Saved data entries:
/-- V_in below 38 V: on every Limfele port that is up a DEPART with cause 1 and the last committed step goes to every other member in
service, the step in flight and the plans are dropped, and the package has departed. A trip sends DEPART with cause 2 likewise, asserts `THERMTRIP_N`, and leaves the package OFF
in cold reset with fuses and flash kept. EJECT_N sets the partition state to draining and changes contexts, plans and descriptors in
nothing. -/
def Obligations.InputFailingTripAndEject : Prop :=
  ∀ s : State, s.dead = false →
    let up := (List.range 32).filter fun p => s.limState p = 2
    (∃ t, exec .inputFailing s = .next t ∧ fld (t.reg oIntStat) 1 0 = 3 ∧ s.SameRegs t [oIntStat] ∧
      t = { s with
        regs := t.regs, power := { s.power with vinFailing := true }, departed := true, plans := [], attempt := none,
        out := (up.flatMap fun p => s.peers.map fun n => Out.depart n (some p) 1 s.lastCommit).reverse ++ s.out }) ∧
    (∃ t, exec .trip s = .next t ∧ t.pkg = .off ∧ bit (t.reg oPinOut) 2 = true ∧ t.inReset .cold = true ∧ t.ctxs = [] ∧
      t.attempt = none ∧ t.plans = [] ∧ t.opens = [] ∧ t.fuses = s.fuses ∧ t.flash = s.flash ∧ t.pending = s.pending ∧
      t.out = (up.flatMap fun p => s.peers.map fun n => Out.depart n (some p) 2 s.lastCommit).reverse ++ s.out) ∧
    (s.departed = false → ∃ t, exec .eject s = .next t ∧ fld (t.reg oIntStat) 1 0 = 2 ∧ s.SameWork t ∧ s.SameBytes t ∧
      s.SameKept t ∧ t.departed = false ∧ t.power = s.power ∧ ∀ o, o ≠ oIntStat → o ≠ oQueue .a → o ≠ oQueue .b →
        o ≠ oDropped .a → o ≠ oDropped .b → t.reg o = s.reg o)

/-- The root answers a TIME request with its stamps, and a member that is not the root asks it on every plane of the mask. A reply gives
the offset ((t2 - t1 - c_req) - (t4 - t3 - c_rep)) / 2 on its plane; the reply of the last plane completes the exchange: with no step
running a median above 1 µs steps the count forward by it and one below -1 µs holds the count for its length, and otherwise the rate
slews toward the root by at most 1,000 ppm (how much is free, log entry 25); 16 exchanges within 2 ns lock. Holdover and free follow
without an exchange. A message's one flit is heard on the link of its plane, and its credit goes back. -/
def Obligations.CommonTime : Prop :=
  ∀ s : State,
    (∀ src plane t1 c, s.isLead = true → ∃ t, exec (.timeRequest src plane t1 c) s = .next t ∧ s.Heard t (some plane) 2 1 1 ∧
      t = { s with links := t.links, out := .time src plane true t1 s.time s.time c :: s.out }) ∧
    (∀ src plane t1 c, s.isLead = false → ∃ t, exec (.timeRequest src plane t1 c) s = .next t ∧ s.Heard t (some plane) 2 1 1 ∧
      t = { s with links := t.links }) ∧
    (∀ root, s.leadNode = some root → s.isLead = false → s.departed = false → exec .timeExchangeTick s = .next { s with
      offsets := [],
      out := (((List.range 32).filter fun p => bit (s.reg oPlanes) p).map fun p => Out.time root p false s.time 0 0 0).reverse ++ s.out }) ∧
    (∀ (plane t1 t2 t3 : Nat) (creq crep : Int), s.isLead = false → plane < 32 → bit (s.reg oPlanes) plane = true →
      assoc plane s.offsets = none →
      let offset : Int := ((t2 : Int) - t1) * 2 ^ 16 - creq - (((s.time : Int) - t3) * 2 ^ 16 - crep)
      let last := ∀ p < 32, bit (s.reg oPlanes) p = true → p ≠ plane → (assoc p s.offsets).isSome = true
      let m := median ((enlist plane offset s.offsets).map (·.2))
      (¬ last → ∃ t, exec (.timeReply plane t1 t2 t3 creq crep) s = .next t ∧ s.Heard t (some plane) 2 1 1 ∧
        t = { s with links := t.links, offsets := enlist plane offset s.offsets }) ∧
      (last → ∃ t, exec (.timeReply plane t1 t2 t3 creq crep) s = .next t ∧ s.Heard t (some plane) 2 1 1 ∧ t.offsets = [] ∧
        t.timeLocks = (if m.natAbs ≤ 2 ^ 18 then min 16 (s.timeLocks + 1) else 0) ∧
        fld (t.reg oTimeStat) 1 0 = (if t.timeLocks = 16 then 2 else 1) ∧
        fld (t.reg oTimeStat) 31 16 = ((max (-32768) (min 32767 (m / 2 ^ 17)) % 65536 : Int)).toNat ∧ s.SameRegs t [oTimeStat] ∧
        (s.attempt = none → 1000 * 2 ^ 17 < m → s.time * 2 ^ 32 + s.timeFrac + m.natAbs * 2 ^ 15 < 2 ^ 96 →
          t.time * 2 ^ 32 + t.timeFrac = s.time * 2 ^ 32 + s.timeFrac + m.natAbs * 2 ^ 15 ∧ t.timeFrac < 2 ^ 32 ∧ t.slew = 0) ∧
        (s.attempt = none → m < -(1000 * 2 ^ 17) → t.time = s.time ∧ m.natAbs ≤ t.timeHold * 2 ^ 17 ∧
          t.timeHold * 2 ^ 17 < m.natAbs + 2 ^ 17 ∧ t.slew = 0) ∧
        (s.attempt ≠ none ∨ (-(1000 * 2 ^ 17) ≤ m ∧ m ≤ 1000 * 2 ^ 17) → t.time = s.time ∧ t.timeHold = s.timeHold ∧
          1000 * t.slew.natAbs ≤ 10 * 2 ^ 32 ∧ (0 ≤ m → 0 ≤ t.slew) ∧ (m ≤ 0 → t.slew ≤ 0)) ∧
        t = { s with regs := t.regs, time := t.time, timeFrac := t.timeFrac, timeHold := t.timeHold, timeLocks := t.timeLocks,
                     offsets := [], slew := t.slew, fresh := t.fresh, links := t.links })) ∧
    (s.isLead = false → fld (s.reg oTimeStat) 1 0 ≠ 0 → ∃ t, exec .timeHoldover s = .next t ∧
      fld (t.reg oTimeStat) 1 0 = (if fld (s.reg oTimeStat) 1 0 = 3 then 0 else 3) ∧
      fld (t.reg oTimeStat) 31 16 = fld (s.reg oTimeStat) 31 16 ∧ s.SameRegs t [oTimeStat] ∧
      t = { s with regs := t.regs, timeLocks := 0 })

/-- A port in training that may run settles at v2, or v1, or goes down, and stays out of the mask when the enforced plan does not match;
its link begins at sequence number 0 without credit, with what waits for it to be sent anew, and a request that waited for a port leaves.
A port that loses its link retrains and sends its LINK_ID, its requests move to another port that is up, or wait for one, and a lane that caused it gets a corrected
event, the third in 24 hours classing it. LINK_ID sets the plane and match, swapped with PEER, wrong or unplanned. A NAK replays, counted,
the flits of the replay buffer from the named one on; a bad flit is answered by a NAK of the number expected, and credits add up (what a
new link starts with and where a NAK has its number: log entry 26). The idle lead takes the planes that every member reports up into force
and tells the members, which take them. -/
def Obligations.LimfeleLinks : Prop :=
  ∀ (port : Fin 32) (s : State),
    let p := port.val
    let st := oPortStat p
    let out (q : State) (k : Nat) := bit (q.reg oFabCtl) 3 = true ∧ fld (q.reg (oCableStat k)) 31 29 ≠ 1 ∧ fld (q.reg (oCableStat k)) 31 29 ≠ 4
    let linkId : Out := .flit p (flit 0 4095 0 flitLinkId true true (wordBytes [s.node, p]))
    let noneWaits := ∀ o ∈ s.outst, o.plane ≠ none
    (∀ partner v2 v1, s.limReady p = true → s.limState p = 1 → ∃ t, exec (.limfelePortTrained port partner v2 v1) s = .next t ∧
      (let at2 := (bit (s.reg oFabCtl) 1 && partner && v2) = true
       (¬ at2 → v1 = false → t.limState p = 0 ∧ t = { s with regs := t.regs }) ∧
        (at2 ∨ v1 = true → (bit (t.reg st) 2 = true ↔ at2) ∧ (out s p → t.limState p = 3) ∧ (¬ out s p → t.limState p = 2) ∧
          t.link p = { FabLink.fresh with queue := (s.link p).queue.map fun m => { m with sent := 0 } } ∧ (∀ q, q ≠ p → t.link q = s.link q) ∧
          (∀ vc < 4, t.credit p vc = 0) ∧ (∀ q vc, q ≠ p → vc < 4 → t.credit q vc = s.credit q vc) ∧
          (noneWaits → t.outst = s.outst ∧ t.out = s.out) ∧
          ∀ o, s.outst = [o] → o.plane = none → o.req.hdr.step = 0 → t.limState p = 2 → bit (s.reg oPlanes) p = true →
            ∃ q, t.outst = [{ o with plane := some q, issued := s.time }] ∧ t.out = .request o.dst q o.req :: s.out ∧ t.limState q = 2)) ∧
      fld (t.reg st) 31 3 = fld (s.reg st) 31 3 ∧ s.SameRegs t [st] ∧
      t = { s with regs := t.regs, links := t.links, credits := t.credits, outst := t.outst, out := t.out }) ∧
    (∀ lane : Option (Fin 4), s.limState p = 2 ∨ s.limState p = 3 → ∃ t, exec (.limfelePortDown port lane) s = .next t ∧
      t.limState p = 1 ∧ fld (t.reg st) 31 2 = fld (s.reg st) 31 2 ∧ s.SameRegs t [st] ∧ t.out = linkId :: s.out ∧
      t.link p = { s.link p with queue := (s.link p).queue.filter fun m => m.vc != 0 } ∧
      (let other (q : Nat) := q < 32 ∧ q ≠ p ∧ bit (s.reg oPlanes) q = true ∧ s.limState q = 2
       ∀ m ∈ (s.link p).queue, m.vc = 0 → ((∃ q, other q) → ∃ q, other q ∧ { m with sent := 0 } ∈ (t.link q).queue) ∧
        ((∀ q, ¬ other q) → ∀ g, m.tag = some g → ∀ o ∈ t.outst, o.tag = g → o.plane = none)) ∧
      ((∀ m ∈ (s.link p).queue, m.vc ≠ 0) → t.outst = s.outst ∧ ∀ q, q ≠ p → t.link q = s.link q) ∧
      t = { s with regs := t.regs, flash := { s.flash with history := t.flash.history }, links := t.links, outst := t.outst, out := t.out } ∧
      (lane = none → t.flash = s.flash) ∧
      ∀ k, lane = some k → s.flash.history.length + 2 ≤ 65536 →
        let e : FaultEntry := ⟨4, p / 4, p % 4 * 4 + k.val, 1, ((s.attempt.map fun a => a.plan.step).getD 0) % 2 ^ 32, s.time, false⟩
        let mine (f : FaultEntry) : Bool := f.kind = 4 && f.die = p / 4 && f.unit = p % 4 * 4 + k.val
        let recent := (s.flash.history.filter fun f => f.event = 1 && mine f && s.time < f.time + 24 * 3600 * 10 ^ 9).length
        t.flash.history = s.flash.history ++ (if 2 ≤ recent ∧ (∀ f ∈ s.flash.history, mine f = true → f.event ≠ 6) then
          [e, { e with event := 6 }] else [e])) ∧
    (s.limReady p = true → s.limState p = 0 → ∃ t, exec (.limfeleTrainRetry port) s = .next t ∧ t.limState p = 1 ∧
      fld (t.reg st) 31 2 = fld (s.reg st) 31 2 ∧ s.SameRegs t [st] ∧ t = { s with regs := t.regs, out := linkId :: s.out }) ∧
    (∀ sw swp plane, s.limState p ≠ 0 →
      let seen := swp % 2 ^ 8 * 2 ^ 16 + sw % 2 ^ 16
      let planned (q : Nat) := bit (s.reg (oCable q)) 31 = true ∧ fld (s.reg (oCable q)) 23 0 = seen
      ∃ t, exec (.linkId port sw swp plane) s = .next t ∧ fld (t.reg st) 12 8 = plane % 32 ∧
        fld (t.reg (oCableStat p)) 23 0 = seen ∧
        (bit (s.reg (oCable p)) 31 = false → fld (t.reg (oCableStat p)) 31 29 = 4) ∧
        (planned p → fld (t.reg (oCableStat p)) 31 29 = 1) ∧
        (bit (s.reg (oCable p)) 31 = true → ¬ planned p → ∀ q, q < 4 * s.fuses.dies → q < 32 → planned q →
          (∀ r < q, ¬ planned r) → fld (t.reg (oCableStat p)) 31 29 = 2 ∧ fld (t.reg (oCableStat p)) 28 24 = q) ∧
        (bit (s.reg (oCable p)) 31 = true → ¬ planned p → (∀ q, q < 4 * s.fuses.dies → ¬ planned q) →
          fld (t.reg (oCableStat p)) 31 29 = 3) ∧
        (s.limState p = 1 → t.limState p = 1) ∧ (s.limState p = 2 ∨ s.limState p = 3 → (t.limState p = 3 ↔ out t p) ∧
          (t.limState p = 2 ↔ ¬ out t p)) ∧ s.SameRegs t [st, oCableStat p] ∧ (noneWaits → t.outst = s.outst ∧ t.out = s.out) ∧
        t = { s with regs := t.regs, outst := t.outst, out := t.out }) ∧
    (∀ seq,
      let again := (s.link p).sent.dropWhile fun e => e.1 != seq % 4096
      ∃ t, exec (.nak port seq) s = .next t ∧ t.out = (again.map fun e => Out.flit p e.2).reverse ++ s.out ∧
      fld (t.reg st) 31 16 = min 0xFFFF (fld (s.reg st) 31 16 + again.length) ∧ fld (t.reg st) 15 0 = fld (s.reg st) 15 0 ∧
      s.SameRegs t [st] ∧ t = { s with regs := t.regs, out := t.out }) ∧
    exec (.flitCrcFail port) s = .next { s with
      out := .flit p (flit (s.link p).next ((s.link p).expect + 4095) 0 flitNak true true (leBytes 4 (s.link p).expect)) :: s.out } ∧
    (∀ (vc : Fin 3) (n : Nat), ∃ t, exec (.creditReturn port vc n) s = .next t ∧
      (∀ k, peek 0 t.credits k = peek 0 s.credits k + if k = p * 4 + vc.val then n else 0) ∧
      t = { s with credits := t.credits }) ∧
    (s.isLead = true → s.idle = true → ∃ t, exec .planeMaskRepublish s = .next t ∧
      (∀ q < 32, (bit (t.reg oPlanes) q = true ↔ s.limState q = 2 ∧ ∀ n ∈ s.peers, (peek (2 ^ 32 - 1) s.lead.planes n).testBit q)) ∧
      s.SameRegs t [oPlanes] ∧ (t.reg oPlanes = s.reg oPlanes → t = { s with regs := t.regs }) ∧
      (t.reg oPlanes ≠ s.reg oPlanes → noneWaits → t = { s with
        regs := t.regs
        out := (s.peers.map fun n => Out.report n (maskReport s.node (t.reg oPlanes).toNat)).reverse ++ s.out }) ∧
      t = { s with regs := t.regs, outst := t.outst, out := t.out }) ∧
    ∀ node mask, s.leadNode = some node → s.idle = true → ∃ t, exec (.report (maskReport node mask)) s = .next t ∧
      t.reg oPlanes = BitVec.ofNat 32 mask ∧ s.SameRegs t [oPlanes] ∧ s.HeardCtl t 16 ∧
      (noneWaits → t.outst = s.outst ∧ t.out = s.out) ∧ t = { s with regs := t.regs, links := t.links, outst := t.outst, out := t.out }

EXERCISE PROMPT:
From the records above, copy only the lines starting with the line that holds "let again := (s.link" and going on through the line that holds "e.2).reverse ++ s.out ∧", exactly as written.

ANSWER TO THIS EXERCISE:
      let again := (s.link p).sent.dropWhile fun e => e.1 != seq % 4096
      ∃ t, exec (.nak port seq) s = .next t ∧ t.out = (again.map fun e => Out.flit p e.2).reverse ++ s.out ∧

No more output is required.